Per preparare il cardone beneventano cominciate dalla preparazione del brodo di pollo. Nel frattempo dedicatevi alla pulizia del cardo (varietà gobbo): eliminate le coste più esterne e coriacee 1 conservando quelle interne, che sono tenere. Lavatele accuratamente e da queste eliminate i filamenti con l’aiuto di un pelapatate 2. Tagliate le coste a pezzi 3

ed immergetele in acqua fredda acidulata, quindi dove avrete spremuto un limone, così da non farlo annerire 4. Intanto occupatevi delle polpettine. In un recipiente mescolate insieme la carne trita, il sale ed il pepe, il parmigiano grattugiato ed il pangrattato 5. Poi unite le uova leggermente battute 6

e amalgamate per bene il tutto 7, fino ad ottenere un impasto morbido ma compatto. Formate le polpettine di circa 10 grammi l’una 8 (in questo modo dovreste ottenerne circa 30) e tenetele in frigorifero coperte con pellicola fino a quando il brodo non sarà pronto 9.

Dopo aver scolato il pollo, cuocete le polpettine nel tegame con il brodo di pollo per circa 10 minuti 10, poi unite i cardi ben scolati e cuocete per altri 15-20 minuti 11. Mentre le polpettine e il cardo cuociono nel brodo, sfilacciate con le mani il pollo, riducendolo in striscioline piccole 12.
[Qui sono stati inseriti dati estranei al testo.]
/-- R155: a full queue whose oldest waiting entry is an awaited part. -/
theorem witness_AdmissionKeepsTheQueuesRules_part :
    let waits : Entry :=
      { content := { frame := dataFrame 0x6C4 [], reduced := none, awaitedPart := true }, origin := .part, coalesce := true,
        attempts := 0, offered := false, followOn := none }
    let q := entry 0x4FF .controlled true :: waits :: (controlledQueue 14).drop 1
    16 ≤ q.length ∧ (∀ e ∈ q, Entry.sameStream (dataFrame 0x6C8 []) .part e = false) ∧
      q = [entry 0x4FF .controlled true] ++ waits :: (controlledQueue 14).drop 1 ∧ waits.offered = false ∧
      (∀ x ∈ q, x.origin = .plain → x.offered = true) ∧ (∀ x ∈ [entry 0x4FF .controlled true], x.offered = true) ∧
      waits.content.awaitedPart = true := by decide +kernel

theorem witness_AdmissionKeepsTheQueuesRules_same :
    let new := dataFrame 0x501 [7]
    (Entry.sameStream new .controlled (entry 0x501 .controlled false) = true ∧
      controlledQueue 2 = [entry 0x500 .controlled true] ++ entry 0x501 .controlled false :: [entry 0x502 .controlled false] ∧
      ∀ x ∈ [entry 0x502 .controlled false], x.offered = false → Entry.sameStream new .controlled x = false) ∧
      (let new := dataFrame 0x500 [7]
       Entry.sameStream new .controlled (entry 0x500 .controlled true) = true ∧
         controlledQueue 2 = [] ++ entry 0x500 .controlled true :: (controlledQueue 2).drop 1 ∧
         ∀ x ∈ [] ++ (controlledQueue 2).drop 1, Entry.sameStream new .controlled x = false) := by decide +kernel

theorem witness_OfferTakesTheLowestKey :
    (∃ e ∈ plainQueue 2, e.offered = true) ∧
      ((plainQueue 3).drop 1 ≠ [] ∧ ∀ e ∈ (plainQueue 3).drop 1, e.offered = false) ∧
      (dataFrame 0x100 []).id = .std 0x100 ∧ (dataFrame 0x100 []).kind = .data := by decide +kernel

/-- Part 0 of a response in offer. -/
def partEntry : Entry :=
  { content := { frame := dataFrame 0x6C4 [], reduced := none, awaitedPart := true }, origin := .part, coalesce := true,
    attempts := 0, offered := true, followOn := none }

/-- A part with that entry and the response in progress it belongs to. -/
def partWaiting (rest : List RespPart) : State :=
  { base with
    upstream := [partEntry],
    mgmt := { base.mgmt with response := some { awaited := 0, remaining := rest } } }

theorem partWaiting_legal (rest : List RespPart) : QueuesLegal (partWaiting rest) := by
  refine ⟨⟨?_, ?_, ?_, ?_, ?_⟩, ?_, ⟨?_, ?_, ?_, ?_, ?_⟩, ?_, ⟨?_, ?_, ?_, ?_⟩⟩
  · exact (by decide : [partEntry].length ≤ Config.queuePlaces)
  · exact (by decide : plainCount [partEntry] ≤ Config.plainPlaces)
  · intro e he
    obtain rfl := List.mem_singleton.mp he
    exact ⟨.inr rfl, fun _ => ⟨rfl, rfl, 0x6C4, rfl⟩, (by decide), ⟨by decide, by decide, fun _ h => nomatch h⟩, fun _ h => nomatch h⟩
  · exact (by decide : (([partEntry].filter fun e => e.origin == Origin.part).map fun e => e.content.frame.id).Nodup)
  · exact (by decide : ([partEntry].countP fun e => e.offered) ≤ 1)
  · exact fun _ => ⟨_, List.mem_singleton.mpr rfl, rfl⟩
  · exact Nat.zero_le _
  · exact Nat.zero_le _
  · exact fun _ h => nomatch h
  · exact List.nodup_nil
  · exact Nat.zero_le _
  · exact fun h => absurd rfl h
  · intro e he c hc hm
    obtain rfl := List.mem_singleton.mp he
    obtain rfl | h := hc
    · exact ⟨nofun, rfl, rfl⟩
    · exact nomatch h
  · intro e he _
    obtain rfl := List.mem_singleton.mp he
    rfl
  · exact fun _ => ⟨_, List.mem_singleton.mpr rfl, .inl rfl⟩
  · exact fun _ h => nomatch h

theorem witness_TransmitCompleteSendsTheEntryInOffer :
    (plainQueue 3 = [] ++ entry 0x400 .plain true :: (plainQueue 3).drop 1 ∧ (entry 0x400 .plain true).offered = true ∧
      (entry 0x400 .plain true).content.awaitedPart = false) ∧
      (∀ rest, QueuesLegal (partWaiting rest) ∧ (partWaiting rest).mgmt.response = some { awaited := 0, remaining := rest } ∧
        ∃ e, (partWaiting rest).upstream = [] ++ e :: [] ∧ e.offered = true ∧ e.content.awaitedPart = true) :=
  ⟨by decide, fun rest => ⟨partWaiting_legal rest, rfl, _, rfl, rfl, rfl⟩⟩

theorem witness_TransmitErrorRetriesOrAbandons :
    let e := entry 0x400 .plain true
    let f : Entry := { e with followOn := some (plainContent (dataFrame 0x400 [1])) }
    let g : Nat → Entry := fun n => { e with attempts := n }
    ({ base with upstream := [f] } : State).queue .upstream = [] ++ f :: [] ∧ f.offered = true ∧ f.followOn ≠ none ∧
      (g 6).followOn = none ∧ (g 6).attempts + 1 < 8 ∧ (g 7).followOn = none ∧ 8 ≤ (g 7).attempts + 1 ∧
      ∀ x ∈ base.queue .upstream, x.offered = false := by decide

theorem witness_RequestsJoinTheirQueue :
    base.phase = .running ∧ (List.replicate 8 0 : List Byte).length = min (15#4).toNat 8 ∧
      ([] : List Byte).length = min (0#4).toNat 8 ∧ (asked base [[], [], []]).mgmt.requests.length < 4 ∧
      4 ≤ (asked base [[], [], [], []]).mgmt.requests.length := by decide

theorem witness_RaisingEntersTheSetOnce :
    let s : State := { base with upstream := plainQueue 15, mgmt := { base.mgmt with conditions := 1, enabled := 2 } }
    s.mgmt.conditions.getLsbD Condition.imuLost.code = true ∧
      (s.mgmt.conditions.getLsbD Condition.requestDrop.code = false ∧ s.mgmt.enabled.getLsbD Condition.requestDrop.code = false) ∧
      (s.mgmt.conditions.getLsbD Condition.wheelTimeout.code = false ∧
        s.mgmt.enabled.getLsbD Condition.wheelTimeout.code = true ∧ s.upstream.length < 16) := by decide

/-- R13, R18: a notice that finds the upstream queue full gives up its newest waiting PLAIN entry, and FORWARD_DROP enters. -/
theorem test_notice_displaces :
    let s : State := { base with upstream := plainQueue 16, mgmt := { base.mgmt with enabled := 2 } }
    (raiseCondition .wheelTimeout s).mgmt.conditions = 0x22#15 ∧
      (raiseCondition .wheelTimeout s).upstream.map (fun e => e.content.frame.data) =
        List.replicate 15 [] ++ [[1, 0, 2, 252]] := by decide +kernel

/-! #### Sensor records and lean source -/

theorem witness_RefreshWritesOnlyTheLookup :
    RecordsInRange base.sensors ∧ (inState .start).ctl.state = .start ∧ (inState .roller).ctl.state = .roller :=
  ⟨⟨by decide, by decide, by decide, by decide, by decide⟩, rfl, rfl⟩

/-- An IMU frame of lean `l`, pitch `p`, and a byte of flag and counter. -/
def imuFrame (l p : Word) (c : Byte) : RxFrame := checked 0x174 (wordBytes l ++ wordBytes p ++ [c])

theorem witness_ImuFramesMoveTheLeanSource :
    let good := imuFrame 900 (-900) 0x81
    Classified base .upstream good ⟨.imu, false⟩ ∧
      (checkRight 6 good.data = true ∧ (byteAt good.data 4).getLsbD 7 = true ∧
        base.sensors.lastCounters.imu ≠ some (counterAt good.data 4) ∧ (signedAt good.data 0).natAbs ≤ 900) ∧
      (Classified base .upstream (imuFrame 901 0 0x81) ⟨.imu, false⟩ ∧ 900 < (signedAt (imuFrame 901 0 0x81).data 0).natAbs) ∧
      Classified base .upstream (frame 0x174 []) ⟨.imu, false⟩ ∧ checkRight 6 [] = false := by
  refine ⟨⟨rfl, rfl, ?_, ?_⟩, ?_, ⟨⟨rfl, rfl, ?_, ?_⟩, ?_⟩, ⟨rfl, rfl, ?_, ?_⟩, ?_⟩ <;> decide +kernel

/-- A wheel frame with both flags set. -/
def wheelFrame (f r : Word) (c : Byte) : RxFrame := checked 0x1A2 (wordBytes f ++ wordBytes r ++ [0xC0 ||| c])

theorem witness_WheelFramesAskForAPass :
    let good := wheelFrame 65534 0 1
    let bad := wheelFrame 65535 0 1
    Classified base .actuator good ⟨.wheel, false⟩ ∧
      (checkRight 6 good.data = true ∧ base.sensors.lastCounters.wheel ≠ some (counterAt good.data 4) ∧
        (byteAt good.data 4).getLsbD 7 = true ∧ (byteAt good.data 4).getLsbD 6 = true ∧
        unsignedAt good.data 0 ≠ 65535 ∧ unsignedAt good.data 2 ≠ 65535) ∧
      (Classified base .actuator bad ⟨.wheel, false⟩ ∧ unsignedAt bad.data 0 = 65535) := by
  refine ⟨⟨rfl, rfl, ?_, ?_⟩, ?_, ⟨rfl, rfl, ?_, ?_⟩, ?_⟩ <;> decide +kernel

theorem witness_RideModeAndLoadArePending :
    Classified base .upstream (checked 0x3B1 [3, 0]) ⟨.rideMode, false⟩ ∧
      Classified base .upstream (checked 0x3B5 [4, 0]) ⟨.loadState, false⟩ := by
  refine ⟨⟨rfl, rfl, ?_, ?_⟩, rfl, rfl, ?_, ?_⟩ <;> decide +kernel

/-- The part in a lean source with its timers. -/
def leaning (x : LeanSource) (hold lost : Option Millis) : State :=
  { base with sensors := { base.sensors with source := x, holdTimer := hold, lostTimer := lost, brakeTimer := some 40 } }

theorem witness_SensorTimersExpire :
    ((leaning .live (some 30) (some 100)).sensors.holdTimer = some 30 ∧ (leaning .live (some 30) (some 100)).sensors.source = .live) ∧
      ((leaning .recovering (some 30) none).sensors.holdTimer = some 30 ∧
        (leaning .recovering (some 30) none).sensors.source = .recovering) ∧
      ((leaning .held none (some 100)).sensors.lostTimer = some 100 ∧ (leaning .held none (some 100)).sensors.source = .held) ∧
      (leaning .lost none none).sensors.holdTimer = none ∧ (leaning .held none (some 100)).sensors.brakeTimer = some 40 := by
  decide

/-! #### Passes -/

/-- A part with a pass in flight. -/
def passing (c : CtlState) (cut : Nat) : State :=
  let p : Pass :=
    { inputs := { vf := 8000, vr := 9400, lean := 300, pitch := 0, dFront := 0, dRear := 0, q := 0 }, ctl := c, mode := .road,
      load := .solo, vref := 8000, cut := cut, relief := 0, marker := false }
  { inState c with eval := { base.eval with inFlight := some p } }

theorem witness_CutAndReliefGrowOrRecover :
    ((0 : Int) ≤ 0 ∧ (0 : Int) < 1 ∧ (399 : Nat) < 400) ∧ ((1 : Int) ≤ 0 ∨ (0 : Int) ≤ 0) ∧
      ((0 : Int) ≤ 0 ∧ (-81 : Int) < -(param goodBank .dragSlip : Int)) ∧ (-(param goodBank .dragSlip : Int) ≤ -80) := by
  decide +kernel

/-- The built-in planes with entry 0 at both ends of its range and outside them. -/
def ctrlMin (v : Word) : Bank := { goodBank with parameter := { builtInParameter with cells := builtInParameterCells.set 0 v } }

theorem witness_ReadsOfTheActiveBankStayInRange :
    (Param.ctrlMinSpeed.entry.low = 100 ∧ Param.ctrlMinSpeed.entry.high = 3000 ∧ cellAt (ctrlMin 100).parameter.cells 0 = 100 ∧
        cellAt (ctrlMin 3000).parameter.cells 0 = 3000 ∧ cellAt (ctrlMin 99).parameter.cells 0 < 100 ∧
        3000 < cellAt (ctrlMin 3001).parameter.cells 0) ∧
      ((39 : Nat) < 40 ∧ (73 : Nat) ≤ 80) ∧
      (goodBank.columnSelect.isFaulty = false ∧ cellAt goodBank.columnSelect.cells 15 ≤ 15 ∧
        blankBank.columnSelect.isFaulty = true ∧ blankBank.torqueCeiling.isFaulty = true) ∧
      ((640 : Nat) = 40 * 16 ∧ goodBank.torqueCeiling.isFaulty = false ∧ cellAt goodBank.torqueCeiling.cells (16 * 16) ≤ 400) := by
  decide +kernel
Unite anche queste nel brodo 13. Infine rompete le uova in un recipiente 14 e mescolate con un pizzico di sale ed il parmigiano grattugiato 15.

Versate il composto nel tegame 16 e cuocete per altri 7-8 minuti mescolando di tanto in tanto 17. A questo punto il cardone beneventano è pronto, non vi resta che servirlo ancora caldissimo 18.

Conservazione

Si consiglia di consumare subito il cardone beneventano ma può essere conservato in frigorifero per 1-2 giorni al massimo, tenendolo in un recipiente di vetro e coperto con pellicola, se avete utilizzato ingredienti freschissimi. Si sconsiglia la congelazione.

Consiglio

I cardi ricordano come sapore i carciofi, ma più delicati e meno amarognoli dei carciofi; per renderli ancora più teneri e dolci, potete sbollentarli 1 o 2 volte in acqua bollente e salata, oppure nel latte.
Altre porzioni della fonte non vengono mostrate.